Захаров на это лукаво прищурился:
— А здоровье нам нужно, чтобы пить водку!
Я перешел на серьезный тон:
— Матвей Васильич, шутки в сторону. С этого момента вы становитесь опасным для окружающих. Сидите на больничном, разговоры фильтруйте. Болячки мы вам придушили, но вредными для здоровья могут стать другие вещи: пуля, яд или случайная автокатастрофа. Подумайте о группе личной охраны и ближайшем окружении. Есть у вас люди, которым доверяете безусловно?
Он задумался.
— Митрич служил со мной давно. Теперь дослуживает по хозяйству, истопник и садовник на даче. Марфа у плиты там кухарит, старая подруга. В войну были бойцы хоть куда, да старые раны к земле клонят. Есть еще несколько человек. Вот как бы им здоровье поправить?
— Починим, — вздохнул я. — Оживим вашу гвардию. Не сразу, конечно. Пишите список, с указанием всех болячек. Начнем с самых плохих, но только после вас.
Глава 10
Глава десятая, в которой мы отдаемся на волю уносящих нас ветров
Зимние каникулы не принесли покоя в храм знаний. Отлив, как говорится, наступил, а дно еще не показалось. В коридорах музпеда наблюдалось оживление. Не как в обычный учебный день, но движуха шла. И это несмотря на каникулы, которые начались давно и уже подходили к концу! Здесь продолжали носиться студенты, целыми косяками. Некоторые из них, наоборот, еле ноги передвигали.
Но неважно, группой или в одиночку, все эти люди были глубоко несчастны. Объединял их общий признак: хвосты. Хвосты волочились за ними тяжелым грузом, заставляя горбиться.

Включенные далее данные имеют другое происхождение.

-- ==== Sys2Proof/Laws/Ops.lean ====
section
/-! SUPPORT. One lemma per shared operation that says once what it gives; the provers cite these instead of unfolding
the operation. -/

namespace Sys2Proof.Machine

/-! ### Bit vectors built position by position -/

theorem bitsOf_getElem (W : Nat) (f : Fin W → Bool) (k : Nat) (h : k < W) : (bitsOf W f)[k] = f ⟨k, h⟩ := by
  induction W with
  | zero => exact absurd h (Nat.not_lt_zero k)
  | succ w ih =>
    simp only [bitsOf, BitVec.getElem_cons]
    split
    · next hk => subst hk; rfl
    · next hk => exact ih (fun j => f j.castSucc) (by omega)

@[simp] theorem bitsOf_getElem_fin (W : Nat) (f : Fin W → Bool) (k : Fin W) : (bitsOf W f)[k] = f k :=
  bitsOf_getElem W f k.val k.isLt

theorem loadBus_getElem {W : Nat} (n : Fin (W + 1)) (bus : BitVec W) (k : Fin W) :
    (loadBus n bus)[k] = if k.val < n.val then bus[k] else false := bitsOf_getElem_fin W _ k

theorem busOfNat_getElem (W v : Nat) (k : Fin W) : (busOfNat W v)[k] = v.testBit k.val := bitsOf_getElem_fin W _ k

theorem getBit_of_lt {W : Nat} (x : BitVec W) (k : Fin W) : getBit x k.val = .ok x[k] := by simp [getBit]

theorem getBit_of_ge {W : Nat} (x : BitVec W) (k : Nat) (h : W ≤ k) : getBit x k = .error .bounds := by
  simp [getBit, Nat.not_lt.mpr h]

theorem writeBit_of_ge {W : Nat} (x : BitVec W) (k : Nat) (v : Bool) (h : W ≤ k) : writeBit x k v = .error .bounds := by
  simp [writeBit, Nat.not_lt.mpr h]

/-- A write gives the new bit at its own position and leaves every other. -/
theorem writeBit_getElem {W : Nat} {x y : BitVec W} {k : Nat} {v : Bool} (h : writeBit x k v = .ok y) (j : Fin W) :
    y[j] = if j.val = k then v else x[j] := by
  unfold writeBit at h
  split at h
  · cases h; exact bitsOf_getElem_fin W _ j
  · cases h

/-! ### The cycle functions -/

theorem kind_gen {W : Nat} {b : Block W} {k : Fin W} (ha : b.a[k] = true) (hb : b.b[k] = true) : b.kind k = .gen := by
  simp only [Block.kind, ha, hb]

theorem kind_kill {W : Nat} {b : Block W} {k : Fin W} (ha : b.a[k] = false) (hb : b.b[k] = false) :
    b.kind k = .kill := by
  simp only [Block.kind, ha, hb]

theorem kind_prop {W : Nat} {b : Block W} {k : Fin W} (h : b.a[k] ≠ b.b[k]) : b.kind k = .prop := by
  unfold Block.kind
  cases ha : b.a[k] <;> cases hb : b.b[k] <;> simp_all

theorem cin_zero {W : Nat} {k : Fin W} (x : Vector CarryState W) (h : k.val = 0) : cin k x = .C0 := by simp [cin, h]

theorem cin_succ {W : Nat} {k j : Fin W} (x : Vector CarryState W) (h : j.val + 1 = k.val) : cin k x = x[j] := by
  have hj : k.val - 1 = j.val := by omega
  have hk : k.val ≠ 0 := by omega
  simp [cin, hk, hj]

theorem pv_eq (x : CarryState) : pv x = decide (x = .C1) := by cases x <;> rfl

theorem complete_iff {W : Nat} (x : Vector CarryState W) (n : Fin (W + 1)) :
    complete x n = true ↔ Completed x n.val := by simp [complete, Completed]

theorem resolve_getElem {W : Nat} (b : Block W) (k : Fin W) :
    b.resolve[k] =
      if b.n.val ≤ k.val then b.c[k]
      else match b.c[k] with
        | .C0 => .C0
        | .C1 => .C1
        | .U =>
          match b.kind k with
          | .gen => .C1
          | .kill => .C0
          | .prop => cin k b.c :=
  Vector.getElem_ofFn k.isLt

theorem sumUpdate_getElem {W : Nat} (b : Block W) (k : Fin W) :
    b.sumUpdate[k] = if k.val < b.n.val then (b.a[k] ^^ b.b[k]) ^^ pv (cin k b.c) else b.s[k] :=
  bitsOf_getElem_fin W _ k

/-- A resolved entry keeps its value in a cycle. -/
theorem resolve_kept {W : Nat} {b : Block W} {k : Fin W} (h : b.c[k] ≠ .U) : b.resolve[k] = b.c[k] := by
  rw [resolve_getElem]
  split
  · rfl
  · cases hc : b.c[k] <;> simp_all

/-- The sum update gives what 41_carry_cycles.md rule R94 says, position by position. -/
theorem sumUpdate_sumsTo {W : Nat} (b : Block W) : SumsTo b b.sumUpdate where
  unused k h := by rw [sumUpdate_getElem]; simp [Nat.not_lt.2 h]
  low k h h0 := by rw [sumUpdate_getElem]; simp [h, cin_zero _ h0, pv]
  above k j h hj := by rw [sumUpdate_getElem]; simp [h, cin_succ _ hj, pv_eq]

/-- Carry resolution gives what 41_carry_cycles.md rule R93 says, position by position. -/
theorem resolve_resolvesTo {W : Nat} (b : Block W) : ResolvesTo b b.resolve where
  unused k h := by rw [resolve_getElem]; simp [h]
  kept k _ h := resolve_kept h
  gen k h hc ha hb := by rw [resolve_getElem]; simp [Nat.not_le.2 h, hc, kind_gen ha hb]
  kill k h hc ha hb := by rw [resolve_getElem]; simp [Nat.not_le.2 h, hc, kind_kill ha hb]
  low k h hc hd h0 := by rw [resolve_getElem]; simp [Nat.not_le.2 h, hc, kind_prop hd, cin_zero _ h0]
  copied k j h hc hd hj := by rw [resolve_getElem]; simp [Nat.not_le.2 h, hc, kind_prop hd, cin_succ _ hj]

theorem acceptedWidth_some {W n : Nat} (h1 : 1 ≤ n) (h2 : n ≤ W) :
    acceptedWidth W n = some ⟨n, Nat.lt_succ_of_le h2⟩ := by simp [acceptedWidth, h1, h2]

theorem acceptedWidth_none {W n : Nat} (h : n = 0 ∨ W < n) : acceptedWidth W n = none := by
  have : ¬ (1 ≤ n ∧ n ≤ W) := by omega
  simp [acceptedWidth, this]

/-! ### What each meaning can answer -/

/-- All a START can do. -/
theorem execStart_cases (width : Nat) (a b : Operand) (s : State) :
    (trialRuns s.block.phase = true ∧ execStart width a b s = .refused .busy) ∨
    (trialRuns s.block.phase = false ∧ (width = 0 ∨ s.params.wMax < width) ∧
      execStart width a b s = .next (s.raiseConfigError .cfgWidthRange)) ∨
    (trialRuns s.block.phase = false ∧ ∃ h : 1 ≤ width ∧ width ≤ s.params.wMax,
      execStart width a b s = .next (s.withBlock (s.block.load ⟨width, Nat.lt_succ_of_le h.2⟩ (busOfNat s.params.wMax a)
          (busOfNat s.params.wMax b)))) := by
  cases hp : trialRuns s.block.phase with
  | true => exact .inl ⟨rfl, by simp [execStart, hp]⟩
  | false =>
    by_cases h : 1 ≤ width ∧ width ≤ s.params.wMax
    · exact .inr (.inr ⟨rfl, h, by simp [execStart, hp, acceptedWidth_some h.1 h.2]⟩)
    · have hw : width = 0 ∨ s.params.wMax < width := by omega
      exact .inr (.inl ⟨rfl, hw, by simp [execStart, hp, acceptedWidth_none hw]⟩)

/-- All a READ_RESULT can do. -/
theorem execReadResult_cases (s : State) :
    (s.block.phase = .done ∧
      execReadResult s = .next (s.give (.result (s.block.resultRecord s.params.gateDelay)))) ∨
    (s.block.phase ≠ .done ∧ execReadResult s = .refused .notDone) := by
  by_cases h : s.block.phase = .done
  · exact .inl ⟨h, by simp [execReadResult, Block.doneLevel, h]⟩
  · exact .inr ⟨h, by simp [execReadResult, Block.doneLevel, h]⟩

/-- What every instruction that has a next state leaves beside the block: the parameters, the pending inputs, the fault
mark, and all the host has received, to which it adds at most one value. -/
theorem exec_next_frame {i : Instr} {s t : State} (h : exec i s = .next t) :
    t.params = s.params ∧ t.inputs = s.inputs ∧ t.faultMark = s.faultMark ∧
      (t.returned = s.returned ∨ ∃ v, t.returned = s.returned ++ [v]) := by
  cases i with
  | start w a b =>
    obtain ⟨_, h'⟩ | ⟨_, _, h'⟩ | ⟨_, _, h'⟩ := execStart_cases w a b s
    all_goals simp only [exec, h', Host.Outcome.next.injEq, reduceCtorEq] at h
    all_goals subst h; simp
  | readResult =>
    obtain ⟨_, h'⟩ | ⟨_, h'⟩ := execReadResult_cases s
    all_goals simp only [exec, h', Host.Outcome.next.injEq, reduceCtorEq] at h
    subst h; simp
  | readStatus => simp only [exec, execReadStatus, Host.Outcome.next.injEq] at h; subst h; simp
  | readState => simp only [exec, execReadState, Host.Outcome.next.injEq] at h; subst h; simp
  | nop => simp only [exec, execNop, Host.Outcome.next.injEq] at h; subst h; simp
  | stepIdle => simp only [exec, execStepIdle, Host.Outcome.next.injEq] at h; subst h; simp
  | stepInit => simp only [exec, execStepInit, Host.Outcome.next.injEq] at h; subst h; simp
  | stepProp => simp only [exec, execStepProp, Host.Outcome.next.injEq] at h; subst h; simp
  | stepFinal => simp only [exec, execStepFinal, Host.Outcome.next.injEq] at h; subst h; simp
  | stepDone => simp only [exec, execStepDone, Host.Outcome.next.injEq] at h; subst h; simp
  | reserved110 => simp only [exec, execReserved110, reduceCtorEq] at h
  | reserved111 => simp only [exec, execReserved111, reduceCtorEq] at h

/-- All a step can do. -/
theorem step_cases (s : State) :
    (s.inputs = [] ∧ step s = .next s) ∨
    (∃ rest, s.inputs = .reset :: rest ∧ step s = .next (s.withInputs rest).powerOnReset) ∨
    (∃ c rest, s.inputs = .command c :: rest ∧
      ((∃ f, s.faultMark = some f ∧ step s = .fault f) ∨
       (s.faultMark = none ∧ c.rsv ≠ 0#5 ∧ step s = .refused .reservedBits) ∨
       (s.faultMark = none ∧ c.rsv = 0#5 ∧
        step s = exec (Instr.select c.cmd s.block.phase c.width c.aBus c.bBus) (s.withInputs rest)))) := by
  cases hi : s.inputs with
  | nil => exact .inl ⟨rfl, by simp [step, State.fetch, hi]⟩
  | cons x rest =>
    cases x with
    | reset => exact .inr (.inl ⟨rest, rfl, by simp [step, State.fetch, hi]⟩)
    | command c =>
      refine .inr (.inr ⟨c, rest, rfl, ?_⟩)
      cases hf : s.faultMark with
      | some f => exact .inl ⟨f, rfl, by simp [step, State.fetch, hi, hf]⟩
      | none =>
        by_cases hr : c.rsv = 0#5
        · exact .inr (.inr ⟨rfl, hr, by simp [step, State.fetch, hi, hf, decode, hr]⟩)
        · exact .inr (.inl ⟨rfl, hr, by simp [step, State.fetch, hi, hf, decode, hr]⟩)

/-- The step after `withFetchWord` runs exactly the instruction the table row's bits decode to. -/
theorem step_withFetchWord {s : State} {nbits w : Nat} {i : Instr} (h : decodeTableWord nbits w = some i) :
    step (s.withFetchWord nbits w) = exec i (s.withBlock (s.block.withTablePhase w)).withoutFault := by
  simp only [decodeTableWord] at h
  split at h
  · have hi : i = Instr.select ((BitVec.ofNat 6 w).extractLsb' 3 3) (s.block.withTablePhase w).phase 0 0 0 := by
      simp only [decodeRow] at h
      cases hp : Phase.ofCode? ((BitVec.ofNat 6 w).extractLsb' 0 3) with
      | some p =>
        simp only [hp, Option.some.injEq] at h
        simp only [Block.withTablePhase, hp, h]
      | none =>
        simp only [hp] at h
        split at h
        · cases h
        · next hs =>
          simp only [Option.some.injEq] at h
          simp only [Block.withTablePhase, hp, ← h, Instr.select, hs, if_false]
    subst hi
    rfl
  · cases h

end Sys2Proof.Machine
end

Самые угнетенные особи кучковались у дверей аудиторий. Они молча шевелили губами — видимо, молились в ожидании смертной казни. По коридору изредка проплывали педагоги, будто крейсеры в бушующем море. В перерывах между расстрелами они никуда не спешили.
Летние каникулы в этом отношении больше похожи на правильные вакации, когда к концу сессии в храме знаний наступает полный штиль. Дело это понятное, преподаватели тоже люди — хотят и к морю прокатиться, и на даче отдохнуть.
Пустые хлопоты в казенном доме нас не трогали. Поверх толпы Анюта смотрела дамой треф: свысока, с ироничной улыбкой отличницы. В этом смысле Антон ей не уступал. В темных шерстяных джинсах и кашемировом джемпере, по коридору он вышагивал с тросточкой, как истинный пижон и валет червей. Именно шел, кивая знакомым, потому что выражение «опираться на трость» здесь было бы преувеличением.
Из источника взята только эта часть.